Table 9 provides supplementary evidence that titling generates directionally stronger effects on mechanism variables in high-infrastructure cities, with all three interaction coefficients positive but below conventional significance thresholds.
However, the direct effect of titling on these mechanism variables is not statistically detectable in the high-infrastructure subsample, limiting causal interpretation of the mediation evidence.
These findings contribute to understanding the conditions under which property rights reforms translate into agricultural productivity gains. The canonical prediction that tenure security enhances investment and productivity holds conditionally: titling generates positive effects only when complementary infrastructure enables productive use of improved security.
This finding reflects short-to-medium-term average effect identification. The long-exposure restricted sample in
Table 12 shows grain yield shifting from near zero to +0.038, suggesting that long-term effects may differ as post-treatment observation periods extend.
In contexts lacking irrigation and mechanization capacity, titling may induce behavioral responses that reduce measured productivity even while potentially improving household welfare through other channels.
The results have direct policy implications for land tenure reform design. Land titling should not be viewed as a standalone intervention for improving grain production capacity. Coordinating tenure reform with agricultural infrastructure investment, considering regional targeting based on infrastructure endowments, and attending to behavioral responses in low-infrastructure contexts may enhance the effectiveness of titling programs. Comprehensive program evaluation should examine multiple outcome dimensions, as titling may generate benefits through labor reallocation, rental market development, and entrepreneurship channels not captured in grain production measures.
Future research should extend the analysis through several dimensions. Longer panel data would enable assessment of whether titling effects strengthen, dissipate, or reverse as tenure arrangements mature and investment pay offs materialize. Farm-level or plot-level analysis could identify micro-level responses that aggregate inconsistently to the city level and provide sharper treatment contrasts based on individual titling status. Direct measurement of proposed mechanisms, including land transfer contracts, irrigation infrastructure investments, and machinery purchases at the farm level, would strengthen causal interpretation of mediation evidence.

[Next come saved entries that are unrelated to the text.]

-- ==== Sys2Proof/Laws/Frames.lean ====
section
/-! SUPPORT. The frame of each shared operation over the registers, queues and lists: which parts of the state it can
change. -/

set_option linter.unusedTactic false
set_option linter.unreachableTactic false

namespace Sys2Proof.Machine

/-! ## Frames as a relation -/

/-- The parts of one list stand in another, as a computation. -/
theorem subset_of_all {ps qs : List Part} (h : qs.all ps.contains = true) : qs ⊆ ps := fun p m => by
  simpa using List.all_eq_true.mp h p m

theorem SameBut.refl (ps : List Part) (s : State) : SameBut ps s s := by constructor <;> exact fun _ => rfl

/-- A step that changes fewer parts after one that changes some. -/
theorem SameBut.then {ps qs : List Part} {s t u : State} (h : SameBut ps s t) (g : SameBut qs t u) (sub : qs.all ps.contains = true) :
    SameBut ps s u := by
  constructor
  · exact fun n => (g.pending fun m => n (subset_of_all sub m)).trans (h.pending n)
  · exact fun n => (g.resetN fun m => n (subset_of_all sub m)).trans (h.resetN n)
  · exact fun n => (g.loader fun m => n (subset_of_all sub m)).trans (h.loader n)
  · exact fun n => (g.params fun m => n (subset_of_all sub m)).trans (h.params n)
  · exact fun n => (g.regions fun m => n (subset_of_all sub m)).trans (h.regions n)
  · exact fun n => (g.session fun m => n (subset_of_all sub m)).trans (h.session n)
  · exact fun n => (g.capture fun m => n (subset_of_all sub m)).trans (h.capture n)
  · exact fun n => (g.tx fun m => n (subset_of_all sub m)).trans (h.tx n)
  · exact fun n => (g.rx fun m => n (subset_of_all sub m)).trans (h.rx n)
  · exact fun n => (g.apply fun m => n (subset_of_all sub m)).trans (h.apply n)
  · exact fun n => (g.resync fun m => n (subset_of_all sub m)).trans (h.resync n)
  · exact fun n => (g.fences fun m => n (subset_of_all sub m)).trans (h.fences n)
  · exact fun n => (g.mem fun m => n (subset_of_all sub m)).trans (h.mem n)
  · exact fun n => (g.cmd fun m => n (subset_of_all sub m)).trans (h.cmd n)
  · exact fun n => (g.ev fun m => n (subset_of_all sub m)).trans (h.ev n)
  · exact fun n => (g.stats fun m => n (subset_of_all sub m)).trans (h.stats n)
  · exact fun n => (g.out fun m => n (subset_of_all sub m)).trans (h.out n)
  · exact fun n => (g.freeCount fun m => n (subset_of_all sub m)).trans (h.freeCount n)

theorem SameBut.mono {ps qs : List Part} {s t : State} (h : SameBut qs s t) (sub : qs.all ps.contains = true) : SameBut ps s t :=
  (SameBut.refl ps s).then h sub

theorem SameBut.trans {ps : List Part} {s t u : State} (h : SameBut ps s t) (g : SameBut ps t u) : SameBut ps s u :=
  h.then g (List.all_eq_true.mpr fun _ m => by simpa using m)

theorem SameBut.foldl {α : Type} {ps : List Part} {f : State → α → State} (h : ∀ t a, SameBut ps t (f t a)) :
    ∀ (l : List α) (s : State), SameBut ps s (l.foldl f s)
  | [], s => SameBut.refl ps s
  | a :: l, s => (h s a).trans (SameBut.foldl h l (f s a))

/-! ## Updates of one block -/

theorem modLoader_frame (s : State) (f) : SameBut [.loader] s (s.modLoader f) := by
  constructor <;> intro h <;> first | rfl | exact absurd (by decide) h

theorem modParams_frame (s : State) (f) : SameBut [.params] s (s.modParams f) := by
  constructor <;> intro h <;> first | rfl | exact absurd (by decide) h

theorem modRegions_frame (s : State) (f) : SameBut [.regions] s (s.modRegions f) := by
  constructor <;> intro h <;> first | rfl | exact absurd (by decide) h

theorem modSession_frame (s : State) (f) : SameBut [.session] s (s.modSession f) := by
  constructor <;> intro h <;> first | rfl | exact absurd (by decide) h

theorem modCapture_frame (s : State) (f) : SameBut [.capture] s (s.modCapture f) := by
  constructor <;> intro h <;> first | rfl | exact absurd (by decide) h

theorem modTx_frame (s : State) (f) : SameBut [.tx] s (s.modTx f) := by
  constructor <;> intro h <;> first | rfl | exact absurd (by decide) h

theorem modRx_frame (s : State) (f) : SameBut [.rx] s (s.modRx f) := by
  constructor <;> intro h <;> first | rfl | exact absurd (by decide) h

theorem modApply_frame (s : State) (f) : SameBut [.apply] s (s.modApply f) := by
  constructor <;> intro h <;> first | rfl | exact absurd (by decide) h

theorem modResync_frame (s : State) (f) : SameBut [.resync] s (s.modResync f) := by
  constructor <;> intro h <;> first | rfl | exact absurd (by decide) h

theorem modFences_frame (s : State) (f) : SameBut [.fences] s (s.modFences f) := by
  constructor <;> intro h <;> first | rfl | exact absurd (by decide) h

theorem modMem_frame (s : State) (f) : SameBut [.mem] s (s.modMem f) := by
  constructor <;> intro h <;> first | rfl | exact absurd (by decide) h

theorem modCmd_frame (s : State) (f) : SameBut [.cmd] s (s.modCmd f) := by
  constructor <;> intro h <;> first | rfl | exact absurd (by decide) h

theorem modEv_frame (s : State) (f) : SameBut [.ev] s (s.modEv f) := by
  constructor <;> intro h <;> first | rfl | exact absurd (by decide) h

theorem modStats_frame (s : State) (f) : SameBut [.stats] s (s.modStats f) := by
  constructor <;> intro h <;> first | rfl | exact absurd (by decide) h

theorem modOut_frame (s : State) (f) : SameBut [.out] s (s.modOut f) := by
  constructor <;> intro h <;> first | rfl | exact absurd (by decide) h

theorem drew_frame (s : State) (n) : SameBut [.freeCount] s (s.drew n) := by
  constructor <;> intro h <;> first | rfl | exact absurd (by decide) h

/-! ## Statistics, events, entries, holds -/

theorem countBy_frame (s : State) (c) (n) : SameBut [.stats] s (countBy s c n) := by
  unfold countBy
  try dsimp only
  repeat' split
  all_goals repeat' first
    | with_reducible exact SameBut.refl _ _
    | ((with_reducible refine SameBut.then ?_ (modStats_frame _ _) ?sub); case sub => rfl)

theorem count_frame (s : State) (c) : SameBut [.stats] s (count s c) := by
  unfold count
  try dsimp only
  repeat' split
  all_goals repeat' first
    | with_reducible exact SameBut.refl _ _
    | ((with_reducible refine SameBut.then ?_ (countBy_frame _ _ _) ?sub); case sub => rfl)

theorem reach_frame (s : State) (t) : SameBut [.ev] s (reach s t) := by
  unfold reach
  try dsimp only
  repeat' split
  all_goals repeat' first
    | with_reducible exact SameBut.refl _ _
    | ((with_reducible refine SameBut.then ?_ (modEv_frame _ _) ?sub); case sub => rfl)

Measuring titling’s direct impact on household-level factor adjustment behaviors, such as labor allocation changes, mechanization adoption, and irrigation investment decisions, can test the conditional complementarity mechanism proposed in this study. Expanding sample coverage to achieve contiguous spatial representation would enable spatial panel DID estimation that tests for cross-city spillover effects of titling on neighboring jurisdictions’ agricultural outcomes.
As China’s land titling program matures and more comprehensive data become available, subsequent studies can assess whether the conditional patterns documented here persist, strengthen, or evolve. The findings suggest that realizing the food security potential of property rights reform requires attention to the complementary conditions that enable tenure security to translate into agricultural productivity gains.